Tuesday, October 19, 2010

Prayer vs. Pity

I know you are probably tired of hearing about how drained I am, but this is in a sense my journal, and I want to document this year; the good, the bad, the ugly.

Please know that I do not want pity, but I do want and cherish any prayers that you utter on my behalf, my students, or our school.

After a day off you would think I was refreshed, full of energy, and ready to go, but really no... not much of that. It just seems like every meeting we go to they ask something more of us and i'm not real sure how much more I have left to give. I'm stretched in every direction and I can feel it in every area of my life.

A perfect day for me would look like this -
wake up, shower, spend some time with the Lord, get ready (make up and all.... no more pony tails), watch the news, and then get to school with atleast thirty minutes to get myself prepared for my students arrival. In the evenings I would like to leave school at a decent hour, eat supper with my family, enjoy some time doing nothing work like, workout/run and then get in the bed by ten.

This is my day right now -
wake up at 5:30 sometimes 6 because I can feel that my whole being needs rest, shower, make up (1/4 of the days no time for mascara), hair (which 3/4 of the times ends up in a pony tail or very tragically rushed through), get dressed, make it to school by 7:25 and have twenty minutes to gather myself before my kids get there at 7:45. I spend my conference doing the loads of things that i'm required and expected to do whether it be documentation, conferences, meetings, etc.. and then rush to get back to my room before my kids return. Lunch is often spent in my classroom making sure that my afternoon is completely ready and planned for. Once the students are gone and all my "after school duties" are done, i'm pooped, but try to keep pushing to get ready for the next day. I often leave the school between 6-7 which means that I eat supper alone because my family has already finished. I sit down and try to enjoy some time with the Lord with the many things on my to do list fighting for my attention. After that I spend a little while on the computer and then get back to grading papers and finishing everything that wasn't done already... it's never ending. Finally, I make myself stop and usually get in bed between 11 and 12.

This is wearing me out.

I know that I need rest and so I choose to forfeit my make-up and hair in order to catch a few more minutes of sleep. There are bigger fish to fry.

What is often in my mind is how aware I am of the enemy using this against me.

Not only does he like for us to be consumed and busy so that we can't rest (mentally, emotionally, spiritually...), but he also tries to suck out the energy and joy where we know we are supposed to be planted.
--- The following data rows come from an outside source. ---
/-! ## What a step is -/

/-- A step that answers a next state waits at the port, makes the next step of the operation in progress, or takes the request
from the port of the idle block and runs it in its mode. -/
theorem step_cases {s t : State} (h : step s = .next t) :
    (s.control = .idle ∧ t = s) ∨ (∃ p K, At s p K ∧ t = advance p K s) ∨
      ∃ r i, s.control = .idle ∧ s.request = some r ∧
        (exec i (s.takeRequest r) = .next t ∨ execDescribe i (s.takeRequest r) = .next t) := by
  unfold step fetch at h
  cases hr : s.request with
  | none =>
    cases hc : s.control with
    | idle =>
      simp only [hr, hc, if_true, Host.Outcome.next.injEq] at h
      exact .inl ⟨rfl, h.symm⟩
    | running p K =>
      simp only [hr, hc, reduceCtorEq, if_false, Host.Outcome.next.injEq, resume] at h
      exact .inr (.inl ⟨p, K, ⟨hc, hr⟩, h.symm⟩)
  | some r =>
    by_cases hc : s.control = .idle
    · cases hd : decode r.word with
      | error e => simp [hr, hc, hd] at h
      | ok i =>
        refine .inr (.inr ⟨r, i, hc, rfl, ?_⟩)
        by_cases hmode : (r.hostSupplied || !hasCallModes i) = true
        · rw [hr] at h
          simp only [hc, hd, hmode, if_true, ne_eq, not_true_eq_false, if_false] at h
          exact .inl h
        · rw [hr] at h
          simp only [hc, hd, hmode, ne_eq, not_true_eq_false, if_false] at h
          exact .inr h
    · simp [hr, hc] at h

/-! ## The invariant of the block -/

theorem Inv.controlInv {s : State} (h : Inv s) : ∃ i b, routineOf i = some b ∧ ControlInv b s := by
  obtain ⟨-, -, hpayload, hidle, hallocated, ⟨i, b, hi, hnesting⟩, hbounds, -, hframed⟩ := h
  exact ⟨i, b, hi, hpayload, hidle, hallocated, hnesting, hbounds, hframed⟩

theorem ControlInv.inv {i : Instr} {b : Routine} {s : State} (h : ControlInv b s) (hi : routineOf i = some b)
    (card : CardInv s.host s.card) (mem : s.mem.wf = true)
    (frames : s.host.framing = .coreCRC7 → ∀ f ∈ wireTrace s, frameValid f = true) : Inv s :=
  ⟨card, mem, h.payload, h.idle, h.allocated, ⟨i, b, hi, h.nesting⟩, h.bounds, frames, h.framed⟩

/-- The next step of an operation in progress. -/
theorem advance_inv {s : State} {p : Point} {K : List Frame} (h : Inv s) (hc : s.control = .running p K) :
    Inv (advance p K s) := by
  obtain ⟨i, b, hi, hcontrol⟩ := h.controlInv
  have hhost : (advance p K s).host = s.host := (advance_performs s p K).host
  refine (hcontrol.advance hc).inv hi ?_ (advance_mem_wf p K h.mem) fun hf f hmem => ?_
  · rw [hhost]
    obtain hsame | hwrite := advance_cardMoves p K s
    · rw [hsame]; exact h.card
    · refine hwrite.keepsInv h.card fun L he => ?_
      cases he
      exact (hcontrol.inside hc).2.2
  · rw [hhost] at hf
    obtain hold | ⟨rfl, rfl⟩ := advance_wireTrace hmem
    · exact h.frames hf f hold
    · exact h.framed hf K hc

/-- No frame has been sent right after a request. -/
theorem wireTrace_of_performs {s t : State} (h : Performs none s.begin t) : wireTrace t = [] := by
  have htrace : t.trace = [] := h.trace
  unfold wireTrace
  rw [htrace]
  rfl

/-- A request begins or ends in the invariant. Every instruction that runs has a routine but `allocate_device`, which is over. -/
theorem exec_inv {s t : State} {i : Instr} (hcard : CardInv s.host s.card) (hmem : s.mem.wf = true)
    (h : exec i s = .next t) : Inv t := by
  have hp := exec_performs h
  have hhost : t.host = s.host := hp.host
  have hc : CardInv t.host t.card := by
    rw [hhost]
    obtain hsame | ⟨-, hinit⟩ | ⟨-, hfreed⟩ := exec_card h
    · rw [hsame]; exact hcard
    · rw [hinit]; exact cardInv_initial _ _
    · rw [hfreed]; exact { hcard with }
  have hcontrol : ∃ j b, routineOf j = some b ∧ ControlInv b t := by
    cases hi : routineOf i with
    | some b => exact ⟨i, b, hi, exec_controlInv hi h⟩
    | none =>
      obtain rfl := exec_none hi h
      exact ⟨.detect, .detect, rfl, execAllocateDevice_controlInv h⟩
  obtain ⟨j, b, hj, hb⟩ := hcontrol
  exact hb.inv hj hc (hp.mem_wf hmem) fun _ f hf => by rw [wireTrace_of_performs hp] at hf; cases hf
I might not know a lot, but I know this is where God has me. To come from where I was in May of 2009 to here in a few shorts months... it can ONLY be a God thing. He is so so so good.

But I need your prayers.

The enemy may not be the situation, but no doubt he will try to use it in our weakest moment.

Satan stole my joy and all four years of my college and I refuse to let him have this time in my life. This is one of the hardest, most challenging things i've ever had to do (on my own) and he will not win.

So I ask for your prayers. please. Because I cannot fight alone.

The Lord took me through last year for a reason, and i'm beginning to see some of that now. He taught me how to fight. My head is full of lies a lot of times, lies that satan would love me for to coward down and believe, and sometimes they are very convincing... but God showed me how to take that anxiety and speak Truth into it.

I know that in the future, whether it be in marriage or any other area of my life, the enemy will fill my head with doubts and lies. And when that time comes I pray that I remember this time in my life - when God prepared my arms for all that they would hold, strengthened me, and taught me how to win the battle through His truth.

What lies are you believing? You may even be guilty. But speak His truth into those places of your life and mind..... the Truth sets you free.

You are not worthless. You are not incapable (because of Who is on your side). And you don't have to be afraid or anxious. I know those are frequent things he uses... instead of believing them, speak scripture OUTLOUD and choose to believe His truth. It may take time, but He is on your side and will come through. Singing the name of Jesus helps me too - because there is power in His name. Believe it.

Again, thank you for your prayers. I felt so many of them today - that's another post. My God is good and i'm choosing to press on. I simply know that I cannot do it alone.

Maybe that's another journey He is taking me through this year - continuing to fully rely and depend on Him. No matter the load in front of me.

God, you are so amazing! I wasn't sure that I was going to make it through this day when I arrived at work this morning, but You heard my prayers and showed up. Praise Your name. May I never forget or miss all that You are trying to teach me this year. Keep me aware of where I need to grow and change... and fix my eyes and heart on You. I know that I am not perfect and I know that I don't always do what is right or please You. But oh how I thank You for your love, gracy, and mercy. I don't ever want to become so busy that I push you out or that I embrace the negative instead of choosing to focus on the positive. Change my heart in all the ways that I know need to be changed. Keep me restful, sustain me with Your strong hand, and fill me with all things You. I want You. I want Your fullness. I want Your joy. I want You to do abundantly more than I could ever think or ask in my life.... for Your glory! Make my heart a heart after Yours.